Raw data below:

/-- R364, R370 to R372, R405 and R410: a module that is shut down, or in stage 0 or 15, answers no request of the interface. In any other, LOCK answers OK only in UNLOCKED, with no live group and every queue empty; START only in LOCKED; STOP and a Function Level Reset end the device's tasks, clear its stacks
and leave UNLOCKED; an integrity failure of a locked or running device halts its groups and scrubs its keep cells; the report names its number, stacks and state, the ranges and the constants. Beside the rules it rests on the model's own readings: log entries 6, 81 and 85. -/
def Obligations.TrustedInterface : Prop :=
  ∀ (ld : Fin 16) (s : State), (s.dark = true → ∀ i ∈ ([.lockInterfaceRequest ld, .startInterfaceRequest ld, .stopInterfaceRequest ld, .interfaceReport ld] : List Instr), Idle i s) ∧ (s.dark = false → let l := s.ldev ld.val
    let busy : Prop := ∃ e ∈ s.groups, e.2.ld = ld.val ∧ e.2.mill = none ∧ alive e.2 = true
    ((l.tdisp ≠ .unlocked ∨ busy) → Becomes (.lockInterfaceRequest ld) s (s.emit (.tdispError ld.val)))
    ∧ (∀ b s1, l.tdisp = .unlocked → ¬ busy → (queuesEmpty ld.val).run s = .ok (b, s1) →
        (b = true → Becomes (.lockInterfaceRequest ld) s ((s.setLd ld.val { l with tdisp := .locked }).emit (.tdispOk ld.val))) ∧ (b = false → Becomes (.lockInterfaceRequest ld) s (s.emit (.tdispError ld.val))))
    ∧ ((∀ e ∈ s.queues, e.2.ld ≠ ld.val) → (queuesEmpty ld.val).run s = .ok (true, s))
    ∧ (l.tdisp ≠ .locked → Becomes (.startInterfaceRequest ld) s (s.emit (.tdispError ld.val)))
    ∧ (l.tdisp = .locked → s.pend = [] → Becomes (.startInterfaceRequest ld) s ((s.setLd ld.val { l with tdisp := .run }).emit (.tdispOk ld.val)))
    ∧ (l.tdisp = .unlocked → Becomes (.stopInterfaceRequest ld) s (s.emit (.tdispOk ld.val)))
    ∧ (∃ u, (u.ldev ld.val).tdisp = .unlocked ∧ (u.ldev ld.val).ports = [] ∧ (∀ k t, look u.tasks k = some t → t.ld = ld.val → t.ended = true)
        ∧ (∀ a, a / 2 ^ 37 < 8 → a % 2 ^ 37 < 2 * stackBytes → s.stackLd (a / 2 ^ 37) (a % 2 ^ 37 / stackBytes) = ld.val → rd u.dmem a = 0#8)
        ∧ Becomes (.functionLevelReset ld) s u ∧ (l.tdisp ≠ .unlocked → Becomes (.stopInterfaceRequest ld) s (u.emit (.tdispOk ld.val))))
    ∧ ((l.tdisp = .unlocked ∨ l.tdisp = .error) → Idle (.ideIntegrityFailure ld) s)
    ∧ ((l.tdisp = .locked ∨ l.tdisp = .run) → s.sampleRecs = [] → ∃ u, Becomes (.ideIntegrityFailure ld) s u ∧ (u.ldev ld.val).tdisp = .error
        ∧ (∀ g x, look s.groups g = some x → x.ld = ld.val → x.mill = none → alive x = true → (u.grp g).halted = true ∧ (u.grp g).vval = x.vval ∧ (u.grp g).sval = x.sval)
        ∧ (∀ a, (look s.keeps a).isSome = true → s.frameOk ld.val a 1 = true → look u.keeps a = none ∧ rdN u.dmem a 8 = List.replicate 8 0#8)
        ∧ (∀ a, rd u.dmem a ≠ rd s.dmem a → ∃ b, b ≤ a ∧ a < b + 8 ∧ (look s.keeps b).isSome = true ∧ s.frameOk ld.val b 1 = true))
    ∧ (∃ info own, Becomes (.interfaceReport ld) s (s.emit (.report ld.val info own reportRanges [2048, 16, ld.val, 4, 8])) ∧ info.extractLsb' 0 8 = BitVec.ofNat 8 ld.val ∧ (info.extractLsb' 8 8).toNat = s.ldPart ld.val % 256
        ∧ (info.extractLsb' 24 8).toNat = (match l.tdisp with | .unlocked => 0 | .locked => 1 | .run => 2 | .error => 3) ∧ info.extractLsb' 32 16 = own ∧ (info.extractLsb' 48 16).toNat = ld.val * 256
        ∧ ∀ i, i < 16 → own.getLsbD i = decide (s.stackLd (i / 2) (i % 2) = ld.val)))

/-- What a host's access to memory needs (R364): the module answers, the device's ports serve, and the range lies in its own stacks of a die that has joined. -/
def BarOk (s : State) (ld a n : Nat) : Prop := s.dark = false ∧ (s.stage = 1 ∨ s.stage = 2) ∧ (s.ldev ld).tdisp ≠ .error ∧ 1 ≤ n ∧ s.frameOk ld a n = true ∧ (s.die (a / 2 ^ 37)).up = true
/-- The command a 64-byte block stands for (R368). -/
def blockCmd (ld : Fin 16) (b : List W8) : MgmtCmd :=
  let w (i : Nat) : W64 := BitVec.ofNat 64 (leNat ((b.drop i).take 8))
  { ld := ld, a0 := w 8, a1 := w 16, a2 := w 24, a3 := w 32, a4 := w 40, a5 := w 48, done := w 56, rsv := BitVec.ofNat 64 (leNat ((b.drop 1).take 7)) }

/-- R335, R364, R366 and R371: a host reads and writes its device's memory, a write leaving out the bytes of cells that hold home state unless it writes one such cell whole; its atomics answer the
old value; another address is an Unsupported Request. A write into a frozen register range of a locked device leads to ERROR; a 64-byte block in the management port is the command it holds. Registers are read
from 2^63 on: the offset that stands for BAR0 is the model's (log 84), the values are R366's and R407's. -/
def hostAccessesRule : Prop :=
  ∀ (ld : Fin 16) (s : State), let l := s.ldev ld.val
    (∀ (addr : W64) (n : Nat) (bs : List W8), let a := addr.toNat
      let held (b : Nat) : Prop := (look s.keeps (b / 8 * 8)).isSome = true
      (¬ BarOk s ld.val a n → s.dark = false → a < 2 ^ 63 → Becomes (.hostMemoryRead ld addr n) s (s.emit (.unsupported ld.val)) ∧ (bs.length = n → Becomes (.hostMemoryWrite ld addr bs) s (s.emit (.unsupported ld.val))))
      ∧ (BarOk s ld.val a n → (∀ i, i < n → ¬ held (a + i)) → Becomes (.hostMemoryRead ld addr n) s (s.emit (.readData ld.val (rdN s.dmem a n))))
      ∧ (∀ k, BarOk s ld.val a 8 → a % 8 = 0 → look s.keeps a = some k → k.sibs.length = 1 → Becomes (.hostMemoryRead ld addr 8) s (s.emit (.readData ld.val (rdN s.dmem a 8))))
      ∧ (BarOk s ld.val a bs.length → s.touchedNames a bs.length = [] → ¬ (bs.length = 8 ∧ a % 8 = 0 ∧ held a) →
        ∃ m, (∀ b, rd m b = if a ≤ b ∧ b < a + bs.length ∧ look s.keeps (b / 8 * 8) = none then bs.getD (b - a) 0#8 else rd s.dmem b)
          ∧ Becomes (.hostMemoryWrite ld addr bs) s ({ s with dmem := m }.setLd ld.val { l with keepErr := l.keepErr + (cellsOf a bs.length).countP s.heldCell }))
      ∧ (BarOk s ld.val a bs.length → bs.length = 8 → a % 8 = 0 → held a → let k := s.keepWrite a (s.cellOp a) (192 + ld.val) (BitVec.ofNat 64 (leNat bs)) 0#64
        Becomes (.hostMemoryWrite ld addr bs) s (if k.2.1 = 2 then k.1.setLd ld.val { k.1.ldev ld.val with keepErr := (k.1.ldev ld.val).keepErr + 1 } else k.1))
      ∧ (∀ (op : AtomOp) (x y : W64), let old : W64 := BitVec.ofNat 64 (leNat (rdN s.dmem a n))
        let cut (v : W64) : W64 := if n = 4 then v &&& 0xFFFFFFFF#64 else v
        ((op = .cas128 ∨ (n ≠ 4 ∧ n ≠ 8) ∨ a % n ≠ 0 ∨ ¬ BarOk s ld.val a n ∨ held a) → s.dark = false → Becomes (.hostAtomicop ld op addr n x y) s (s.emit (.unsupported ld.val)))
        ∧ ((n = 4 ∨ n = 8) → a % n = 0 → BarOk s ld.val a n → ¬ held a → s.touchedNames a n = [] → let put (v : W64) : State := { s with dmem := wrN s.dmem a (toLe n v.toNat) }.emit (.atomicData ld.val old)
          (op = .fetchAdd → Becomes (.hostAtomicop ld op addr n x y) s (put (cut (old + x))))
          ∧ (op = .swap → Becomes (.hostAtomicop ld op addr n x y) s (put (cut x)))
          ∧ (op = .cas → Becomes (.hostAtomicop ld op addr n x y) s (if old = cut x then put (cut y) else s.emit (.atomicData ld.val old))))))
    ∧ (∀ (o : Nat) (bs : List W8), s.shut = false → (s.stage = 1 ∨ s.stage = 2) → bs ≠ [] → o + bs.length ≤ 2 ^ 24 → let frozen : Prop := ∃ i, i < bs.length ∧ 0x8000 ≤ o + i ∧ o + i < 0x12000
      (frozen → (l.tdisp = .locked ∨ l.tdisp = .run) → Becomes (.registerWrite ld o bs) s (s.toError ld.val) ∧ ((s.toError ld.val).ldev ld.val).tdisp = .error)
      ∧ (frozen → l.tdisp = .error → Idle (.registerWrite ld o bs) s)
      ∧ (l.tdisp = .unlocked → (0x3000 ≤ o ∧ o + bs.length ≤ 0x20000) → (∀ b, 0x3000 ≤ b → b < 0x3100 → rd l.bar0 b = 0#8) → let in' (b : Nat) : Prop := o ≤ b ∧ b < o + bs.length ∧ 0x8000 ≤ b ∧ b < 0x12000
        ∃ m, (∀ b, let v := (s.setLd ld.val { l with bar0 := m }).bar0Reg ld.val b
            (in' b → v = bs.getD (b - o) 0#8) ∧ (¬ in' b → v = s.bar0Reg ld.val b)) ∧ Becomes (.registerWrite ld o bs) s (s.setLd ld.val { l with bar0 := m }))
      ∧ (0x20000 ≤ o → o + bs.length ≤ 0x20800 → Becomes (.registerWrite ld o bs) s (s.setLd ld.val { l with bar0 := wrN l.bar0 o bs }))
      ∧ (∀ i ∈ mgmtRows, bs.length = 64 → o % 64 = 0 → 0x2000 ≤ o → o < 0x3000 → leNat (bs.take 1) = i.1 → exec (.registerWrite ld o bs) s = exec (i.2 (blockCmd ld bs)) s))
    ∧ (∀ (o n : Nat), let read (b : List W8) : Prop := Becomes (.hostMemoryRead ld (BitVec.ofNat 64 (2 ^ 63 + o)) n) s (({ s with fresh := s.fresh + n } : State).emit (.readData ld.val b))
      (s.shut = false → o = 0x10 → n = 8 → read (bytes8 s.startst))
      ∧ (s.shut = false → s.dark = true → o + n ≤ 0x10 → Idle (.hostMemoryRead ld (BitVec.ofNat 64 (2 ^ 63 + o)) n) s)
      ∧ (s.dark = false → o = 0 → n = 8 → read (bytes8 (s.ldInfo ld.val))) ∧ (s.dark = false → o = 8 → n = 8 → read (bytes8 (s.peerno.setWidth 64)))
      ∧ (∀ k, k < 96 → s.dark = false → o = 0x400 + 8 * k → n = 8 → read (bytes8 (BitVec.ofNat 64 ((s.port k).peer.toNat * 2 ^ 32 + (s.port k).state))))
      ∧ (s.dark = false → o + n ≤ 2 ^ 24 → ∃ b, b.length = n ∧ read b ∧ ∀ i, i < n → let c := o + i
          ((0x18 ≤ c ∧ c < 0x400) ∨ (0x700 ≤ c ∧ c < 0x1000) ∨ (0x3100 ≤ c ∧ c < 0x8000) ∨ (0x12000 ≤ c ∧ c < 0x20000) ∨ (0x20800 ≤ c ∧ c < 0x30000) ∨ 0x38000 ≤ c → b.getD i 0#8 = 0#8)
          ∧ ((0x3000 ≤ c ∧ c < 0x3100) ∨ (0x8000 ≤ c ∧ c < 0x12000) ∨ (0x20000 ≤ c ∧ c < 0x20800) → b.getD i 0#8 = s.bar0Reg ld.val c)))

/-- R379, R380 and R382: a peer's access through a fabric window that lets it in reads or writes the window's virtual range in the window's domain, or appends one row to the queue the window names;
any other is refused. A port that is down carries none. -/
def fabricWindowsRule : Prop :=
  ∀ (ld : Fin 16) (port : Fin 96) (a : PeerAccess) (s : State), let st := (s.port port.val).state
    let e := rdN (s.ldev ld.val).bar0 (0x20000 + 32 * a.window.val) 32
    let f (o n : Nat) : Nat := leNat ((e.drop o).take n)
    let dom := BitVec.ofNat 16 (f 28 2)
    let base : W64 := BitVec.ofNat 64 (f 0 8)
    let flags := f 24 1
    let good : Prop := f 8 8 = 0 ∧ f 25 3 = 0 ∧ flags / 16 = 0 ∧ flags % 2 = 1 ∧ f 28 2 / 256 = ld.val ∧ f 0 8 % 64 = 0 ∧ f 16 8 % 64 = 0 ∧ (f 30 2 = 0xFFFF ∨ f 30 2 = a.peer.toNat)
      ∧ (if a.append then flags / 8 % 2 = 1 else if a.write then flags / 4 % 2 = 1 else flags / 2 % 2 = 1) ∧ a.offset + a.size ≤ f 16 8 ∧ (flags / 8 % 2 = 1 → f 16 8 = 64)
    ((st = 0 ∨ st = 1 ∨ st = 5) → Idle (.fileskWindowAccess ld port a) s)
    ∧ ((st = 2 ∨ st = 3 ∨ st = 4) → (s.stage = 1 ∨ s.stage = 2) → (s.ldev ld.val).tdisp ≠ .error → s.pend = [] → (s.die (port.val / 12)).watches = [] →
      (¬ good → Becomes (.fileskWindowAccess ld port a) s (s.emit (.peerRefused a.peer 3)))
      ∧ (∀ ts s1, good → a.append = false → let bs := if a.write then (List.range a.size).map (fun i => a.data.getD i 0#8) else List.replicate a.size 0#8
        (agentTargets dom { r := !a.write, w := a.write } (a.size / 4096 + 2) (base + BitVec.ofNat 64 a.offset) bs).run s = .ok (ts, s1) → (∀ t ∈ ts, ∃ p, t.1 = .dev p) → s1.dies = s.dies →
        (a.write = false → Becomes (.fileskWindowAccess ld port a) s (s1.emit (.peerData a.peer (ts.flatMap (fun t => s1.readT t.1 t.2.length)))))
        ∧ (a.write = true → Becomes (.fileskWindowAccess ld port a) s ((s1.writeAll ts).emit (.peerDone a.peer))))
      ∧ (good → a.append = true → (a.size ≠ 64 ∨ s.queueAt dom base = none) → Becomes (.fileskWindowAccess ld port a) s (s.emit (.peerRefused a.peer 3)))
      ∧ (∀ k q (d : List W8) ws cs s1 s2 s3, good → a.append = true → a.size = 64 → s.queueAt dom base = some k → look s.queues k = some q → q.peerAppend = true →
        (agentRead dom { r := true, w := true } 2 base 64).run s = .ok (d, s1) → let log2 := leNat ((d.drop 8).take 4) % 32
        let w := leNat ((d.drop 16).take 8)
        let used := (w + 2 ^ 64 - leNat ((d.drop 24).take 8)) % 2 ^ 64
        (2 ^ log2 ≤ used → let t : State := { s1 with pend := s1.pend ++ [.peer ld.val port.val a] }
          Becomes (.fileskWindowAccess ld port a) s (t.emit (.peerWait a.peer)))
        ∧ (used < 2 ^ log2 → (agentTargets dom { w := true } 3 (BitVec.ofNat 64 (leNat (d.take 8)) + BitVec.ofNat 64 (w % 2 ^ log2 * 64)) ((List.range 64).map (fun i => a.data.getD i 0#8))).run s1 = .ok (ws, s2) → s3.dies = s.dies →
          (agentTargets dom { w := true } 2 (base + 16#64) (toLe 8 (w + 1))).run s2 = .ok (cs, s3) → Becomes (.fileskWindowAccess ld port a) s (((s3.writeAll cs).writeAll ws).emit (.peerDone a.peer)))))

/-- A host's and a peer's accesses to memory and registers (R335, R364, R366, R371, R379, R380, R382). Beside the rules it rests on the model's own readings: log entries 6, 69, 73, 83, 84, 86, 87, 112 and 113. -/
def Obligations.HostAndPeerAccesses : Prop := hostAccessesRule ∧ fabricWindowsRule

End of Raw data.

- [What is expected]
Among the records, find all lines that include the string "registerWrite" and return them.

- [Solution for this exercise]
      (frozen → (l.tdisp = .locked ∨ l.tdisp = .run) → Becomes (.registerWrite ld o bs) s (s.toError ld.val) ∧ ((s.toError ld.val).ldev ld.val).tdisp = .error)
      ∧ (frozen → l.tdisp = .error → Idle (.registerWrite ld o bs) s)
            (in' b → v = bs.getD (b - o) 0#8) ∧ (¬ in' b → v = s.bar0Reg ld.val b)) ∧ Becomes (.registerWrite ld o bs) s (s.setLd ld.val { l with bar0 := m }))
      ∧ (0x20000 ≤ o → o + bs.length ≤ 0x20800 → Becomes (.registerWrite ld o bs) s (s.setLd ld.val { l with bar0 := wrN l.bar0 o bs }))
      ∧ (∀ i ∈ mgmtRows, bs.length = 64 → o % 64 = 0 → 0x2000 ≤ o → o < 0x3000 → leNat (bs.take 1) = i.1 → exec (.registerWrite ld o bs) s = exec (i.2 (blockCmd ld bs)) s))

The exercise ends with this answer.